そのため、エラー発生個所のAsの後ろの部分「regExp」と「参照設定」という言葉をセットに、GoogleやYahooで検索をかけてみてください。
Sub test()
Dim RegExpObj As regExp
Set RegExpObj = CreateObject("VBScript.RegExp")
End Sub
参照設定の追加の仕方が出てくると思います。
上記のコードの場合は、regExpオブジェクトを使用するためには、Visual Basic Editor画面のツール「参照設定」にて「Microsoft VBScript Regular Expressions5.5」にチェックを入れる必要があるため、チェックをいれることでエラーは解消します。
この操作でエラーが解消する理由は、「Microsoft VBScript Regular Expressions5.5」の中に、regExpオブジェクトが定義されているためです。参照設定画面を見て貰えれば、初期状態でいくつかチェックが入っていると思います。通常Excelマクロで最低限使用するであろう、オブジェクトは使用できるように、チェックが入れられています。しかし、拡張機能を使用したい場合(Internet ExplorerやOutlookを制御したいなど)は、別途、参照設定画面で「この機能が使いたい!」っていうことを設定する必要があります。

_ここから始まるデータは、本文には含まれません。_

/-- R8 item 5: a depth of 19 is below MAX_EVENTS_PER_STEP = 20 (R9); 20 and unbounded are not. -/
theorem test_params_refuse_depth :
    { profileW with evqDepth := .bounded 19 }.depthSuffices = false ∧
    { profileW with evqDepth := .bounded 19 }.wf = false ∧
    { profileW with evqDepth := .bounded 20 }.wf = true ∧
    { profileW with evqDepth := .unbounded }.wf = true := by decide

/-- R9: profile W's derived constants. -/
theorem test_profileW_constants : profileW.dpadMask = 0xC003 ∧ profileW.maxEventsPerStep = 20 := by decide

/-- R10's table: the name of bit 4, and a position without one. -/
theorem test_profileW_names : profileW.nameOf 4 = some "A" ∧ profileW.nameOf 8 = none := by decide

/-- R75: a tuple of the middle of every range. -/
def sampleTuple : AsmTuple :=
  { x0 := 5, x1 := 60, x2 := 17, x3 := 9, x4 := 30, x5 := 2, x6 := -1, x7 := 1, buttons := 0x2410 }

/-- R75: one value outside its slot's range, for each of the eight checks. -/
theorem test_tuple_refuses_each_slot :
    { sampleTuple with x0 := 64 }.inRange = false ∧ { sampleTuple with x1 := -1 }.inRange = false ∧
    { sampleTuple with x2 := 32 }.inRange = false ∧ { sampleTuple with x3 := 32 }.inRange = false ∧
    { sampleTuple with x4 := -1 }.inRange = false ∧ { sampleTuple with x5 := 32 }.inRange = false ∧
    { sampleTuple with x6 := 2 }.inRange = false ∧ { sampleTuple with x7 := -2 }.inRange = false := by
  decide

/-- R75: an ill-formed line is refused, a raw byte is not. -/
theorem test_line_refused :
    AsmLine.wellFormed (.step (.tuple { sampleTuple with x6 := -2 })) = false ∧
    assemble (.init (.tuple { sampleTuple with x0 := 64 })) = none ∧
    assemble (.byte 0x7E) = some [0x7E] := by decide

/-- V31: a tuple's command bytes. -/
theorem test_assemble_tuple : assemble (.encode (.tuple sampleTuple))
    = some [0x02, 0x24, 0x10, 0x00, 0x07, 0x17, 0x93, 0x1F, 0x05] := by decide

/-- P1, P3: lines of the spec's scripts, with their command bytes. -/
theorem test_script_lines :
    assembleLine "DECODE_STEP [A8 20 10 0A FF EF]   ; LX 40".toList
      = some [0x05, 0xA8, 0x20, 0x10, 0x0A, 0xFF, 0xEF] ∧
    assembleLine "STEP (32,32,0,16,16,0,0,-1, 0x0000)".toList
      = some [0x04, 0x00, 0x00, 0x00, 0x0C, 0x04, 0x20, 0x08, 0x20] ∧
    assembleLine "STEP #0x0000000204200820".toList
      = some [0x04, 0x00, 0x00, 0x00, 0x02, 0x04, 0x20, 0x08, 0x20] ∧
    assembleLine "STEP (32,32,0,16,16,0,0,-2, 0x0000)".toList = none ∧
    assembleLine "STEP (3A,32,0,16,16,0,0,0, 0x0000)".toList = none ∧
    assembleLine ".byte 0x7e".toList = some [0x7E] := by decide

/-- R75: one command per line. -/
theorem test_script :
    assembleScript ".byte 0x7E ; reserved\nRDSTATUS".toList = some [0x7E, 0x06] := by decide

/-! ### Decoding: words written out from R61, R64, R65 -/

/-- P1: DECODE_STEP. -/
theorem test_decode_decodeStep : decode [0x05, 0xA8, 0x20, 0x10, 0x0A, 0xFF, 0xEF, 0x06]
    = .ok (.decodeStep ⟨0xA8, 0x20, 0x10, 0x0A, 0xFF, 0xEF⟩) [0x06] := by decide

/-- V1: DECODE. -/
theorem test_decode_decode : decode [0x01, 0x00, 0x00, 0x00, 0x00, 0xFF, 0xFF]
    = .ok (.decode ⟨0x00, 0x00, 0x00, 0x00, 0xFF, 0xFF⟩) [] := by decide

/-- V30: ENCODE. -/
theorem test_decode_encode : decode [0x02, 0x00, 0x00, 0x00, 0x00, 0x04, 0x20, 0x08, 0x20]
    = .ok (.encode 0x0000000004200820) [] := by decide

/-- P3: INIT. -/
theorem test_decode_init : decode [0x03, 0x00, 0x00, 0x00, 0x01, 0x04, 0x20, 0x08, 0x20]
    = .ok (.init 0x0000000104200820) [] := by decide

/-- P3: STEP with A7 = `11`. -/
theorem test_decode_step : decode [0x04, 0x00, 0x00, 0x00, 0x0C, 0x04, 0x20, 0x08, 0x20]
    = .ok (.step 0x0000000C04200820) [] := by decide

/-- R61: RDSTATUS is the opcode byte alone. -/
theorem test_decode_rdstatus : decode [0x06, 0x01] = .ok .rdstatus [0x01] := by decide

/-- R62: the reserved bytes at the edges of their ranges; R47: a command cut short. -/
theorem test_decode_rejects :
    decode [0x00] = .reserved 0x00 [] ∧ decode [0x07, 0x06] = .reserved 0x07 [0x06] ∧
    decode [0xFF] = .reserved 0xFF [] ∧
    decode [0x01, 0x00, 0x00, 0x00, 0x00, 0xFF] = .incomplete ∧ decode [] = .incomplete := by decide

/-- spec/opcode_table.json: each row's opcode byte with operand bytes of zeros. -/
theorem test_table_words :
    decodeTableWord 8 0x01 = some (.decode ⟨0, 0, 0, 0, 0, 0⟩) ∧
    decodeTableWord 8 0x02 = some (.encode 0) ∧ decodeTableWord 8 0x03 = some (.init 0) ∧
    decodeTableWord 8 0x04 = some (.step 0) ∧
    decodeTableWord 8 0x05 = some (.decodeStep ⟨0, 0, 0, 0, 0, 0⟩) ∧
    decodeTableWord 8 0x06 = some .rdstatus ∧ decodeTableWord 8 0x07 = none := by decide

/-! ### One step on small states -/

/-- `f` of the next state, if there is one. -/
def after {α : Type} (o : Host.Outcome State Fault Refusal) (f : State → α) : Option α :=
  match o with
  | .next s => some (f s)
  | .fault _ => none
  | .refused _ => none

/-- The event words in EVQ. -/
def words (s : State) : List EventWord :=
  s.evq.map Event.toWord

/-- Reset, then the command's bytes received: the next step executes it. -/
def arrive (i : Instr) (s : State) : State :=
  s.withCommandBytes (encode i)

/-- V20: DECODE with every kind of bit set; the reserved bit passes, the Y pair cancels. -/
theorem test_step_decode :
    after (step (arrive (.decode ⟨0x12, 0x34, 0x56, 0x78, 0x9A, 0xBC⟩) State.reset)) State.resp
      = some [0x00, 0x25, 0x40, 0x00, 0x03, 0xC5, 0x81, 0x3D, 0x12] := by decide

/-- V19: DECODE with D-pad right alone: A6 is +1. -/
theorem test_step_decode_right :
    after (step (arrive (.decode ⟨0x60, 0xA0, 0x50, 0xA5, 0x7F, 0xEF⟩) State.reset)) State.resp
      = some [0x00, 0x00, 0x10, 0x00, 0x01, 0x2C, 0x19, 0x58, 0x20] := by decide

/-- V37: ENCODE; a button bit at a D-pad position and STATE bits 47:36 are ignored. -/
theorem test_step_encode :
    after (step (arrive (.encode 0x6410FFF717931F05) State.reset)) State.resp
      = some [0x00, 0x45, 0x3C, 0xDE, 0x22, 0x9B, 0xED] := by decide

/-- V35: ENCODE with A6 = `10`: BAD_STATE, no frame. -/
theorem test_step_encode_badState :
    after (step (arrive (.encode 0x0000000204200820) State.reset)) (fun s => (s.resp, s.status))
      = some ([0x02], 0x05) := by decide

/-- V75: INIT writes LAST and emits nothing. -/
theorem test_step_init :
    after (step (arrive (.init 0x000000000C200820) State.reset)) (fun s => (s.resp, s.last, s.evq))
      = some ([0x00], { centredState with a5 := 1 }, []) := by decide

/-- V60: STEP emits slot 0, slot 5, bit 4 and FrameComplete. V63: a change at a D-pad and a reserved
position emits nothing, and LAST takes the buttons. -/
theorem test_step_step :
    after (step (arrive (.step 0x0010000054200828) State.reset)) (fun s => (s.resp, words s))
      = some ([0x00], [0x0028, 0x050A, 0x4401, 0x8000]) ∧
    after (step (arrive (.step 0x8100000004200820) State.reset)) (fun s => (words s, s.last.buttons))
      = some ([], 0x8100) := by decide

/-- V79: DECODE_STEP with both X pressed, from LAST with dpad-X = 1. -/
theorem test_step_decodeStep :
    after (step (arrive (.decodeStep ⟨0xA0, 0x20, 0x10, 0x00, 0x7F, 0xFD⟩)
      { State.reset with last := { centredState with a6 := .pos } })) (fun s => (words s, s.last))
      = some ([0x0600, 0x8000], centredState) := by decide

/-- V84: RDSTATUS after BAD_STATE and ILLEGAL_OP: FIRST_CODE is kept. -/
theorem test_step_rdstatus :
    after (step (arrive .rdstatus { State.reset with
      status := statusRecord (statusRecord 0x00 .badState) .illegalOp })) State.resp
      = some [0x00, 0x05] := by decide

/-- V81: a reserved opcode. -/
theorem test_step_reserved :
    after (step { State.reset with cmd := [0x00, 0x06] }) (fun s => (s.resp, s.status, s.cmd))
      = some ([0x01], 0x03, [0x06]) := by decide

/-- A state whose queue holds `n` events. -/
def queued (n : Nat) : State :=
  { State.reset with evq := List.replicate n .frameComplete }

/-- V90, V91: with 13 events in a queue of 32 a STEP is held, though it would emit nothing, and PARSER
keeps it; with 12 it runs. -/
theorem test_step_hold :
    after (step (arrive (.step 0x0000000004200820) (queued 13))) (fun s => (s.resp, s.parser.waiting))
      = some ([], some (.step 0x0000000004200820)) ∧
    after (step (arrive (.step 0x0000000004200820) (queued 12))) (fun s => (s.resp, s.parser))
      = some ([0x00], .idle) := by decide

/-- R139: TAKE delivers the head. -/
theorem test_step_take :
    after (step { State.reset with evq := [.buttonChanged 4 true, .frameComplete], sched := [.sinkTake] })
      (fun s => (s.toSink, s.evq)) = some ([.buttonChanged 4 true], [.frameComplete]) := by decide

コンパイルエラーとして何故「ユーザ定義」と表現するかというと、ユーザがクラスモジュールを作成して、自作のクラス型の変数を定義することができるためです。その場合、「Dim 変数名 As 自作のクラス型」 と書くことができ、コンパイラは、定義されていない型(解釈できない型)に対して、「ユーザ定義型」は「定義されていません。」と、指摘してきます。

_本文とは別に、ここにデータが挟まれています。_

-- ==== Sys2Proof/Machine/Transcoder.lean ====
section
/-! DEFINITION. The alphabet-safe transcoder: TRANSCODE, XLATE and UNXLATE (46_transcoder.md). -/

namespace Sys2Proof.Machine

/-- `T(v)`: 42 + v, and one more from 92 on (46_transcoder.md R220). -/
def toSafe (v : Group) : Symbol :=
  let byte := Config.alphabetBase + v.toNat
  if Config.alphabetSkip ≤ byte then BitVec.ofNat 8 (byte + 1) else BitVec.ofNat 8 byte

/-- The range of T, 42 to 91 and 93 to 106 (46_transcoder.md R220, R221). -/
def isSafe (b : Symbol) : Bool :=
  (decide (42 ≤ b.toNat) && decide (b.toNat ≤ 91)) || (decide (93 ≤ b.toNat) && decide (b.toNat ≤ 106))

/-- `U(b)`, for a byte in the range of T (46_transcoder.md R221). -/
def fromSafe (b : Symbol) : Group :=
  let v := if Config.alphabetSkip < b.toNat then b.toNat - 1 else b.toNat
  BitVec.ofNat 6 (v - Config.alphabetBase)

/-- `u <- TREE[i] + 512`, a 12-bit value (46_transcoder.md R223). -/
def elementBits (e : Int) : BitVec 12 := BitVec.ofInt 12 (e + Config.elementBias)

/-- The two characters of a tree element, the high half first (46_transcoder.md R223). -/
def elementChars (e : Int) : List Symbol :=
  [toSafe ((elementBits e).extractLsb' 6 6), toSafe ((elementBits e).extractLsb' 0 6)]

/-- `transcode_tree()`: OUT_TREE[0 .. 2*NNODES-1] (46_transcoder.md R223). -/
def transcodeTree (elements : List Int) : List Symbol := elements.flatMap elementChars

/-- `transcode_bits()`: OUT_BITS[0 .. NGROUPS-1] (46_transcoder.md R224). -/
def transcodeBits (groups : List Group) : List Symbol := groups.map toSafe

/-- TRANSCODE's rule (46_transcoder.md R222). -/
def transcodeRule : Rule := fun s =>
  .ok { s with
    outTree := s.outTree.writeRun (transcodeTree s.treeList),
    outBits := s.outBits.writeRun (transcodeBits s.groupList) }

/-- XLATE's rule: `RESULT <- zext_32(T(v))` (46_transcoder.md R225). -/
def xlateRule (v : Group) : Rule := fun s => .ok { s with result := (toSafe v).setWidth 32 }

/-- UNXLATE's rule: BAD_OPERAND outside T's range, or `RESULT <- zext_32(U(b))` (46_transcoder.md R226). -/
def unxlateRule (b : Symbol) : Rule := fun s =>
  if isSafe b then .ok { s with result := (fromSafe b).setWidth 32 }
  else .error ⟨.badOperand, 0⟩

/-- TRANSCODE (46_transcoder.md R222). -/
def execTranscode (s : State) : Host.Outcome State Fault Refusal :=
  .next (s.perform .transcode transcodeRule)

/-- XLATE (46_transcoder.md R225). -/
def execXlate (v : Group) (s : State) : Host.Outcome State Fault Refusal :=
  .next (s.perform (.xlate v) (xlateRule v))

/-- UNXLATE (46_transcoder.md R226). -/
def execUnxlate (b : Symbol) (s : State) : Host.Outcome State Fault Refusal :=
  .next (s.perform (.unxlate b) (unxlateRule b))

end Sys2Proof.Machine
end

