-- ==== Sys2Proof/Machine/Core.lean ====
section
/-! DEFINITION. The machine behind the host's interface. -/

def Sys2Proof.core : Host.Core :=
  { State := Sys2Proof.Machine.State, Fault := Sys2Proof.Machine.Fault,
    Refusal := Sys2Proof.Machine.Refusal, step := Sys2Proof.Machine.step,
    reset := Sys2Proof.Machine.State.reset }
end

エラー内容は、初心者にとっては、何を言われているのかわからないことが多いと思いますが、エラー内容を理解している人に取っては、有益な情報となります。エラーがでて、困って、人に尋ねる場合は、「何かエラーがでた!」と報告しても何も解決はできません。そのため、人に尋ねる場合は必ず、一言一句間違えずにエラー内容を書き取ってから尋ねてみてください。検索する場合も、エラー内容で検索すると、解決策を提示しているサイトにたどり着ける可能性もあると思います。